À l’origine d’un manifeste appelant à « un moratoire immédiat sur la fermeture des services hospitaliers », Dominique Colas, président de l’Association nationale des centres hospitaliers locaux et des hôpitaux de proximité (ANCHL) veut voir dans la déclaration du président de la République « un pas en avant ». Néanmoins, le directeur de l’hôpital de Lamballe (Côtes-d'Armor) ne fait pas de l'accord préalable des maires à toutes fermetures d'établissements une garantie suffisante. « Les maires sont souvent très respectueux des préfets sanitaires et finissent toujours par céder aux injonctions des ARS », raconte-t-il.
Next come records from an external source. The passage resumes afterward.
@[simp] theorem modRot_ac (s : State) (f : Rot → Rot) : (s.modRot f).ac = s.ac := rfl
@[simp] theorem modRot_free (s : State) (f : Rot → Rot) : (s.modRot f).free = s.free := rfl
@[simp] theorem modRot_turns (s : State) (f : Rot → Rot) : (s.modRot f).turns = s.turns := rfl
@[simp] theorem modRot_agenda (s : State) (f : Rot → Rot) : (s.modRot f).agenda = s.agenda := rfl
@[simp] theorem modRot_module (s : State) (f : Rot → Rot) : (s.modRot f).module = s.module := rfl
@[simp] theorem modRot_dies (s : State) (f : Rot → Rot) : (s.modRot f).dies = s.dies := rfl
@[simp] theorem modRot_parts (s : State) (f : Rot → Rot) : (s.modRot f).parts = s.parts := rfl
@[simp] theorem modRot_simt (s : State) (f : Rot → Rot) : (s.modRot f).simt = s.simt := rfl
@[simp] theorem modRot_store (s : State) (f : Rot → Rot) : (s.modRot f).store = s.store := rfl
@[simp] theorem modRot_hub_queues (s : State) (f : Rot → Rot) : (s.modRot f).hub.queues = s.hub.queues := rfl
@[simp] theorem modRot_hub_vfs (s : State) (f : Rot → Rot) : (s.modRot f).hub.vfs = s.hub.vfs := rfl
@[simp] theorem modRot_hub_vecs (s : State) (f : Rot → Rot) : (s.modRot f).hub.vecs = s.hub.vecs := rfl
@[simp] theorem modRot_hub_vpend (s : State) (f : Rot → Rot) : (s.modRot f).hub.vpend = s.hub.vpend := rfl
@[simp] theorem modRot_hub_ppend (s : State) (f : Rot → Rot) : (s.modRot f).hub.ppend = s.hub.ppend := rfl
@[simp] theorem modRot_hub_msix (s : State) (f : Rot → Rot) : (s.modRot f).hub.msix = s.hub.msix := rfl
@[simp] theorem modRot_hub_threads (s : State) (f : Rot → Rot) : (s.modRot f).hub.threads = s.hub.threads := rfl
@[simp] theorem modRot_hub_tlb (s : State) (f : Rot → Rot) : (s.modRot f).hub.tlb = s.hub.tlb := rfl
@[simp] theorem modRot_hub_enclaves (s : State) (f : Rot → Rot) : (s.modRot f).hub.enclaves = s.hub.enclaves := rfl
@[simp] theorem modRot_hub_images (s : State) (f : Rot → Rot) : (s.modRot f).hub.images = s.hub.images := rfl
@[simp] theorem modRot_hub_pages (s : State) (f : Rot → Rot) : (s.modRot f).hub.pages = s.hub.pages := rfl
@[simp] theorem modRot_hub_sketches (s : State) (f : Rot → Rot) : (s.modRot f).hub.sketches = s.hub.sketches := rfl
@[simp] theorem modRot_hub_errs (s : State) (f : Rot → Rot) : (s.modRot f).hub.errs = s.hub.errs := rfl
@[simp] theorem modRot_hub_dump (s : State) (f : Rot → Rot) : (s.modRot f).hub.dump = s.hub.dump := rfl
@[simp] theorem modRot_hub_traceQ (s : State) (f : Rot → Rot) : (s.modRot f).hub.traceQ = s.hub.traceQ := rfl
@[simp] theorem modRot_hub_traceS (s : State) (f : Rot → Rot) : (s.modRot f).hub.traceS = s.hub.traceS := rfl
@[simp] theorem modRot_hub_traceG (s : State) (f : Rot → Rot) : (s.modRot f).hub.traceG = s.hub.traceG := rfl
@[simp] theorem modRot_hub_links (s : State) (f : Rot → Rot) : (s.modRot f).hub.links = s.hub.links := rfl
@[simp] theorem modRot_hub_tdis (s : State) (f : Rot → Rot) : (s.modRot f).hub.tdis = s.hub.tdis := rfl
@[simp] theorem modRot_hub_ideKeys (s : State) (f : Rot → Rot) : (s.modRot f).hub.ideKeys = s.hub.ideKeys := rfl
@[simp] theorem modRot_hub_dmaReply (s : State) (f : Rot → Rot) : (s.modRot f).hub.dmaReply = s.hub.dmaReply := rfl
@[simp] theorem modRot_hub_keySlotsUsed (s : State) (f : Rot → Rot) : (s.modRot f).hub.keySlotsUsed = s.hub.keySlotsUsed := rfl
@[simp] theorem modRot_hub_linkSeed (s : State) (f : Rot → Rot) : (s.modRot f).hub.linkSeed = s.hub.linkSeed := rfl
@[simp] theorem modRot_hub_ideEid (s : State) (f : Rot → Rot) : (s.modRot f).hub.ideEid = s.hub.ideEid := rfl
@[simp] theorem modRot_hub_traceK (s : State) (f : Rot → Rot) : (s.modRot f).hub.traceK = s.hub.traceK := rfl

@[simp] theorem at_ac (s : State) (due : Nat) (e : Event) : (s.at due e).ac = s.ac := rfl
@[simp] theorem at_free (s : State) (due : Nat) (e : Event) : (s.at due e).free = s.free := rfl
@[simp] theorem at_turns (s : State) (due : Nat) (e : Event) : (s.at due e).turns = s.turns := rfl
@[simp] theorem at_module (s : State) (due : Nat) (e : Event) : (s.at due e).module = s.module := rfl
@[simp] theorem at_dies (s : State) (due : Nat) (e : Event) : (s.at due e).dies = s.dies := rfl
@[simp] theorem at_parts (s : State) (due : Nat) (e : Event) : (s.at due e).parts = s.parts := rfl
@[simp] theorem at_simt (s : State) (due : Nat) (e : Event) : (s.at due e).simt = s.simt := rfl
@[simp] theorem at_store (s : State) (due : Nat) (e : Event) : (s.at due e).store = s.store := rfl
@[simp] theorem at_hub (s : State) (due : Nat) (e : Event) : (s.at due e).hub = s.hub := rfl

@[simp] theorem soon_ac (s : State) (e : Event) : (s.soon e).ac = s.ac := rfl
@[simp] theorem soon_free (s : State) (e : Event) : (s.soon e).free = s.free := rfl
@[simp] theorem soon_turns (s : State) (e : Event) : (s.soon e).turns = s.turns := rfl
@[simp] theorem soon_module (s : State) (e : Event) : (s.soon e).module = s.module := rfl
@[simp] theorem soon_dies (s : State) (e : Event) : (s.soon e).dies = s.dies := rfl
@[simp] theorem soon_parts (s : State) (e : Event) : (s.soon e).parts = s.parts := rfl
@[simp] theorem soon_simt (s : State) (e : Event) : (s.soon e).simt = s.simt := rfl
@[simp] theorem soon_store (s : State) (e : Event) : (s.soon e).store = s.store := rfl
@[simp] theorem soon_hub (s : State) (e : Event) : (s.soon e).hub = s.hub := rfl

@[simp] theorem pop_ac (s : State) : (s.pop).ac = s.ac := rfl
@[simp] theorem pop_free (s : State) : (s.pop).free = s.free := rfl
@[simp] theorem pop_agenda (s : State) : (s.pop).agenda = s.agenda := rfl
@[simp] theorem pop_module (s : State) : (s.pop).module = s.module := rfl
@[simp] theorem pop_dies (s : State) : (s.pop).dies = s.dies := rfl
@[simp] theorem pop_parts (s : State) : (s.pop).parts = s.parts := rfl
@[simp] theorem pop_simt (s : State) : (s.pop).simt = s.simt := rfl
@[simp] theorem pop_store (s : State) : (s.pop).store = s.store := rfl
@[simp] theorem pop_hub (s : State) : (s.pop).hub = s.hub := rfl

@[simp] theorem drawn_ac (s : State) : (s.drawn).ac = s.ac := rfl
@[simp] theorem drawn_turns (s : State) : (s.drawn).turns = s.turns := rfl
@[simp] theorem drawn_agenda (s : State) : (s.drawn).agenda = s.agenda := rfl
@[simp] theorem drawn_module (s : State) : (s.drawn).module = s.module := rfl
@[simp] theorem drawn_dies (s : State) : (s.drawn).dies = s.dies := rfl
@[simp] theorem drawn_parts (s : State) : (s.drawn).parts = s.parts := rfl
@[simp] theorem drawn_simt (s : State) : (s.drawn).simt = s.simt := rfl
@[simp] theorem drawn_store (s : State) : (s.drawn).store = s.store := rfl
@[simp] theorem drawn_hub (s : State) : (s.drawn).hub = s.hub := rfl

@[simp] theorem poke_ac (s : State) (a : Nat) (bs : List Byte) : (s.poke a bs).ac = s.ac := rfl
@[simp] theorem poke_free (s : State) (a : Nat) (bs : List Byte) : (s.poke a bs).free = s.free := rfl
@[simp] theorem poke_turns (s : State) (a : Nat) (bs : List Byte) : (s.poke a bs).turns = s.turns := rfl
@[simp] theorem poke_agenda (s : State) (a : Nat) (bs : List Byte) : (s.poke a bs).agenda = s.agenda := rfl
@[simp] theorem poke_module (s : State) (a : Nat) (bs : List Byte) : (s.poke a bs).module = s.module := rfl
@[simp] theorem poke_dies (s : State) (a : Nat) (bs : List Byte) : (s.poke a bs).dies = s.dies := rfl
@[simp] theorem poke_parts (s : State) (a : Nat) (bs : List Byte) : (s.poke a bs).parts = s.parts := rfl
@[simp] theorem poke_simt (s : State) (a : Nat) (bs : List Byte) : (s.poke a bs).simt = s.simt := rfl
@[simp] theorem poke_hub (s : State) (a : Nat) (bs : List Byte) : (s.poke a bs).hub = s.hub := rfl
@[simp] theorem poke_store_poison (s : State) (a : Nat) (bs : List Byte) : (s.poke a bs).store.poison = s.store.poison := rfl
@[simp] theorem poke_store_latent (s : State) (a : Nat) (bs : List Byte) : (s.poke a bs).store.latent = s.store.latent := rfl
@[simp] theorem poke_store_syncLines (s : State) (a : Nat) (bs : List Byte) : (s.poke a bs).store.syncLines = s.store.syncLines := rfl
@[simp] theorem poke_store_pot (s : State) (a : Nat) (bs : List Byte) : (s.poke a bs).store.pot = s.store.pot := rfl
@[simp] theorem poke_store_hbm (s : State) (a : Nat) (bs : List Byte) : (s.poke a bs).store.hbm = s.store.hbm := rfl
@[simp] theorem poke_store_tuples (s : State) (a : Nat) (bs : List Byte) : (s.poke a bs).store.tuples = s.store.tuples := rfl
@[simp] theorem poke_store_tupAge (s : State) (a : Nat) (bs : List Byte) : (s.poke a bs).store.tupAge = s.store.tupAge := rfl
@[simp] theorem poke_store_reqs (s : State) (a : Nat) (bs : List Byte) : (s.poke a bs).store.reqs = s.store.reqs := rfl
@[simp] theorem poke_store_syncOver (s : State) (a : Nat) (bs : List Byte) : (s.poke a bs).store.syncOver = s.store.syncOver := rfl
À l’inverse, cette disposition est saluée par la Fédération hospitalière de France (FHF). « Cela fait bien longtemps que des hôpitaux n'ont pas fermé totalement, ce sont plutôt les fermetures de services qui sont concernées, précise son président Frédéric Valletoux, également maire de Fontainebleau. S'il y a des réorganisations à faire à ce niveau-là, il est en effet louable de mieux associer les élus locaux, pour ne pas que cela leur tombe sur la tête. Cela ne veut pas dire qu'il n'y aura pas de fermeture, plein de maires ont accompagné des mutations hospitalières ces dernières années. »
Macron oublie la médecine de ville
Seul regret du patron des hôpitaux, le peu de mentions faites à la médecine de ville. « Le président aurait pu réaffirmer, comme il l'avait fait lors de la présentation du plan Ma santé 2022, que la médecine libérale doit prendre sa part dans l'accès aux soins, d'autant qu'il y a des négociations conventionnelles en ce moment », estime Frédéric Valletoux avec un brin de malice.
Le président de la CSMF, le Dr Jean-Paul Ortiz, aurait lui aimé une marque de soutien pour les libéraux. « Rien n'a été dit ou presque sur la médecine de ville, le président aurait pu redire son soutien vis-à-vis de la médecine libérale et de proximité. À ce niveau, nous attendions des précisions sur les hôpitaux de proximité, et s'ils seront un lieu où se retrouvent médecines de ville et hospitalière. Mais il est difficile de rentrer dans les détails techniques au sein d'un discours général… »
Enfin, les élus locaux déplorent le manque d'attention portée à la médecine de ville. Fervente avocate des mesures coercitives à l'installation, l'Association des petites villes de France (APVF) déplore « l'absence de toute annonce sur la question des inégalités d'accès à l'offre de soins » à l'heure où « la désertification médicale se pose de plus en plus avec gravité dans de très nombreux départements ».